**ABOUT THIS EXERCISE**
The line that contains "rest its position" and all lines following it to the end of the data below: set these down exactly, and nothing besides.

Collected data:

══════════

/-- The sample in which the axis became DISABLED is not over (R229). (log 47 DEDUCED) -/
def justLeft (s : State) (a : Nat) : Bool :=
  s.axSt a == aDISABLED && (match (s.axis a).left with | some (t, _) => decide (s.tick < t) | none => false)

/-- An AXIS_DISABLE took the axis from CATCH or ALIGN in this sample (R229). (log 47 DEDUCED) -/
def justDisabled (s : State) (a : Nat) : Bool := s.justLeft a && (match (s.axis a).left with | some (_, b) => b | none => false)

/-- The axis enters STOPPING (R227): speed mode at the present speed, the speed integrator preset so that the output is the
present AX_T_REF (R214), the ramp starting at the rate it has (R222); a proving or an exit under way is PREEMPTED. (log 47 DEDUCED) -/
def toStopping (s : State) (a : Nat) (why : StopCause) : State :=
  let was := s.modeOf a
  let s := s.updAxis a fun x => { x with stop := why, lowSince := none }
  let s := { s with em := upd s.em a fun (e : Em) => { e with proveFor := none, proveAt := none, leaving := false } }
  let s := { s with obs := upd s.obs a fun o => { o with keRun := false } }
  let s := (s.setF F.AX_EM_STAT_OPMODE 0 a).setF F.AX_EM_STAT_PROVING 0 a
  ((s.axisTo a aSTOPPING).rampFrom a was).finish 0x0306 a (ans cPREEMPTED)

/-- The axis enters FAULTED (R227, R228); with `ramp` its bits stay set and it ramps to rest. Commands that waited for RUN,
for DISABLED or for a mode are answered with the fault's code. (log 43 DEDUCED) -/
def toFaulted (s : State) (a : Nat) (code : Nat) (ramp : Bool) : State :=
  let was := s.modeOf a
  let s := if ramp then s else s.runBitsOff a
  let s := (s.modesEnd a).obsEnd a
  let s := s.updAxis a fun x => { x with stop := .none, rampDown := ramp, cause := code, queued := false, left := none }
  let s := s.axisTo a aFAULTED
  let s := if ramp then s.rampFrom a was else s
  ((s.finish 0x0301 a (ans cINTERNAL code)).finish 0x0302 a (ans cINTERNAL code)).finish 0x0306 a (ans cINTERNAL code)

/-! ## STO and SS1 -/

/-- The axis's bridges are switching. -/
def switching (s : State) (a : Nat) : Bool := (s.bridgesOf a).any s.running

/-- STO takes effect (R421, R422): the off sequence of every bridge, the choppers low, the brake outputs off, SS1 over, the
start bits of a faulted axis clear. An axis under a demand goes to STOPPING, one in CATCH or ALIGN to DISABLED; a faulted one stops ramping;
in STOPPING the start bits stay set (R228). (log 47 DEDUCED) -/
def stoTake (s : State) : State :=
  if s.stoOn then s
  else
    let s := { s with lan := { s.lan with ss1 := none } }
    let s := (s.setF F.LAN_STAT_STO_ACTIVE 1).setF F.LAN_STAT_SS1_RUN 0
    let s := s.offAll.forN 8 fun k s => s.driveChop k false
    let s := (s.setF F.LAN_SBC_ON 0).setF F.LAN_STAT_SBC_APPLIED 1
    s.forN 4 fun a s =>
      match s.axSt a with
      | 1 | 2 => (s.finish 0x0301 a (ans cPREEMPTED)).toDisabled a
      | 3 | 5 => s.toStopping a .demand
      | 6 => (s.runBitsOff a).updAxis a fun x => { x with rampDown := false }
      | _ => s

/-- SS1 starts (R422): nothing if it runs already (R437) or STO is in force. (log 98 DEDUCED) -/
def ss1Start (s : State) (code : Nat) : State :=
  if s.lan.ss1.isSome || s.stoOn then s
  else
    let axes := (upTo 4).map fun a => s.axSt a != aDISABLED
    let v0 := (upTo 4).map fun a =>
      if s.on F.LAN_SPD_STAT_UNKNOWN a then none else some (s.sg .LAN_SPD_SAFE a).natAbs
    let mon := s.fbit F.LAN_PROFILE_FUNCS 1
    let s := { s with lan := { s.lan with
      ss1 := some ⟨s.tick, mon, axes, v0.map (Option.map Int.ofNat), code⟩ } }
    s.setF F.LAN_STAT_SS1_RUN 1

/-- A demand for SS1 (R422 step 1): every axis that runs goes to STOPPING, one in CATCH or ALIGN to DISABLED. (log 98 DEDUCED) -/
def ss1Demand (s : State) : State :=
  if s.lan.ss1.isSome || s.stoOn then s
  else
    let s := s.forN 4 fun a s =>
      match s.axSt a with
      | 1 | 2 => (s.finish 0x0301 a (ans cPREEMPTED)).toDisabled a
      | 3 | 5 => s.toStopping a .demand
      | _ => s
    s.ss1Start 0

/-! ## Reactions -/

/-- FR2 on an axis (R78, R227, R229, R282): it goes through STOPPING to FAULTED, from a start CATCH or ALIGN too; during a relock the FR2 is
held until the relock ends (R253); an axis that an AXIS_DISABLE of the same sample took from CATCH or ALIGN ends in FAULTED.
(log 47 DEDUCED) -/
def react2 (s : State) (code a : Nat) : State :=
  let s := s.setF F.AX_FAULT_CODE code a
  match s.axSt a with
  | 1 | 2 =>
    if (nth s.obs a).relock.isSome then
      { s with obs := upd s.obs a fun o =>
        { o with relock := o.relock.map fun r => { r with heldFr2 := some (r.heldFr2.getD code) } } }
    else (s.obsEnd a).toStopping a (.fr2 code)
  | 3 => (s.finish 0x0301 a (ans cINTERNAL code)).toStopping a (.fr2 code)
  | 4 => s.updAxis a fun x => { x with stop := match x.stop with | .fr2 c => .fr2 c | _ => .fr2 code }
  | 5 =>
    match s.fld F.AX_EM_STAT_OPMODE a with
    | 4 =>
      let was := s.modeOf a
      { s with em := upd s.em a fun e => { e with fr2 := some code, leaving := true } }.reaim a was
    | 5 => (s.setF F.LAN_SBC_REQ 0).toFaulted a code false
    | 6 => { s with em := upd s.em a fun e => { e with fr2 := some code } }
    | _ => s.toStopping a (.fr2 code)
  | 0 => if s.justDisabled a then s.toFaulted a code false else s
  | _ => s

/-- FR3 (R10, R227 to R229): the device goes to FAULT, every axis not DISABLED before this sample to FAULTED, ramping if its bridges
switch, and SS1 runs, then STO. -/
def react3 (s : State) (code : Nat) : State :=
  let s := if s.dev == dREADY || s.dev == dARMED || s.dev == dRUN then s.setDev dFAULT code else s
  let s := s.forN 4 fun a s =>
    if (s.axSt a == aDISABLED && !s.justLeft a) || s.axSt a == aFAULTED then s else s.toFaulted a code (!s.stoOn && s.switching a)
  s.ss1Start code

/-- FR4 (R10, R229): STO at once; the device to FAULT; every axis not DISABLED before this sample to FAULTED with its bits clear. -/
def react4 (s : State) (code : Nat) : State :=
  let s := s.offAll
  let s := if s.dev == dREADY || s.dev == dARMED || s.dev == dRUN then s.setDev dFAULT code else s
  let s := s.forN 4 fun a s =>
    if s.axSt a == aDISABLED && !s.justLeft a then s
    else if s.axSt a == aFAULTED then (s.runBitsOff a).updAxis a fun x => { x with rampDown := false }
    else s.toFaulted a code false
  s.stoTake

/-- FR5 (R10, R75, R77): as FR4, and the device halts into SAFE; from BOOT the rest of BOOT is abandoned. So it does from an UPDATE entered
by BOOTSEL: R77 takes any state there, R73 names the exits of that UPDATE without it. (log 106 DEDUCED) -/
def react5 (s : State) (code : Nat) : State :=
  let s := s.offAll
  let s := s.forN 4 fun a s =>
    if (s.axSt a == aDISABLED && !s.justLeft a) || s.axSt a == aFAULTED then s else s.toFaulted a code false
  let s := (s.setDev dSAFE code).stoTake
  let s := s.setF F.SYS_STATE_HALTED 1
  { s with sys := { s.sys with
    lastTrans := some s.tick, phase := if s.sys.phase == .booting then .up else s.sys.phase } }

/-- A fault is noted: its record, the axis's last fault code, its latch (FR3 and higher) or its alert (FR1) (R10, R82, R453). -/
def note (s : State) (code axis : Nat) (detail : List Word) : State :=
  let cls := faultClass code
  let s := s.logFault code axis detail
  let s := if axis < 4 then s.setF F.AX_FAULT_CODE code axis else s
  if cls == 1 then { s with flt := { s.flt with unacked := true, alertAt := s.tick } }
  else if cls ≥ 3 then { s with flt := { s.flt with latched := ⟨code, cls, axis, s.tick⟩ :: s.flt.latched } } else s

/-- The reaction of a fault's class (R10, R11). A class above the running reaction takes over by the order of the operations above; one
not above it changes nothing they have done. `axes` are the axes an FR2 stops. -/
def react (s : State) (code : Nat) (axes : List Nat) : State :=
  match faultClass code with
  | 2 => s.forL axes fun a s => s.react2 code a
  | 3 => s.react3 code
  | 4 => s.react4 code
  | 5 => s.react5 code
  | _ => s

/-- A fault is raised (R10). -/
def raise (s : State) (code : Nat) (axis : Nat := 7) (detail : List Word := [])
    (axes : List Nat := if axis < 4 then [axis] else []) : State :=
  (s.note code axis detail).react code axes

/-- An FR2 of a motion engine (R317, R318): the engine stops with the bridge high impedance, and the axis it is linked to
starts its FR2 stop. -/
def meFault (s : State) (code n : Nat) : State :=
  let link := s.fld F.ME_CFG_LINK_AXIS n
  let s := s.raise code (if link < 4 then link else 7) [wd n]
  (if s.on F.ME_CFG_OUT n then s.auxHiZ else s).meStop n (ans cINTERNAL code)

/-- An FR2 of the auxiliary bridge (R66, R306, R309): the engine that drives it stops, and its linked axis with it; at rest its position
stays certain (R316). (log 66 DEDUCED) -/
def auxFault (s : State) (code : Nat) : State :=
  let ns := (upTo 2).filter fun n => s.on F.ME_CFG_OUT n
  let axes := (ns.map fun n => s.fld F.ME_CFG_LINK_AXIS n).filter (· < 4)
  let s := s.raise code (axes.headD 7) [] axes
  let s := s.auxHiZ
  s.forL ns fun n s => s.meStop n (ans cINTERNAL code)

end State

end Sys2Proof.Machine
end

══════════

**TASK RESULT**
/-- An FR2 of the auxiliary bridge (R66, R306, R309): the engine that drives it stops, and its linked axis with it; at rest its position
stays certain (R316). (log 66 DEDUCED) -/
def auxFault (s : State) (code : Nat) : State :=
  let ns := (upTo 2).filter fun n => s.on F.ME_CFG_OUT n
  let axes := (ns.map fun n => s.fld F.ME_CFG_LINK_AXIS n).filter (· < 4)
  let s := s.raise code (axes.headD 7) [] axes
  let s := s.auxHiZ
  s.forL ns fun n s => s.meStop n (ans cINTERNAL code)

end State

end Sys2Proof.Machine
end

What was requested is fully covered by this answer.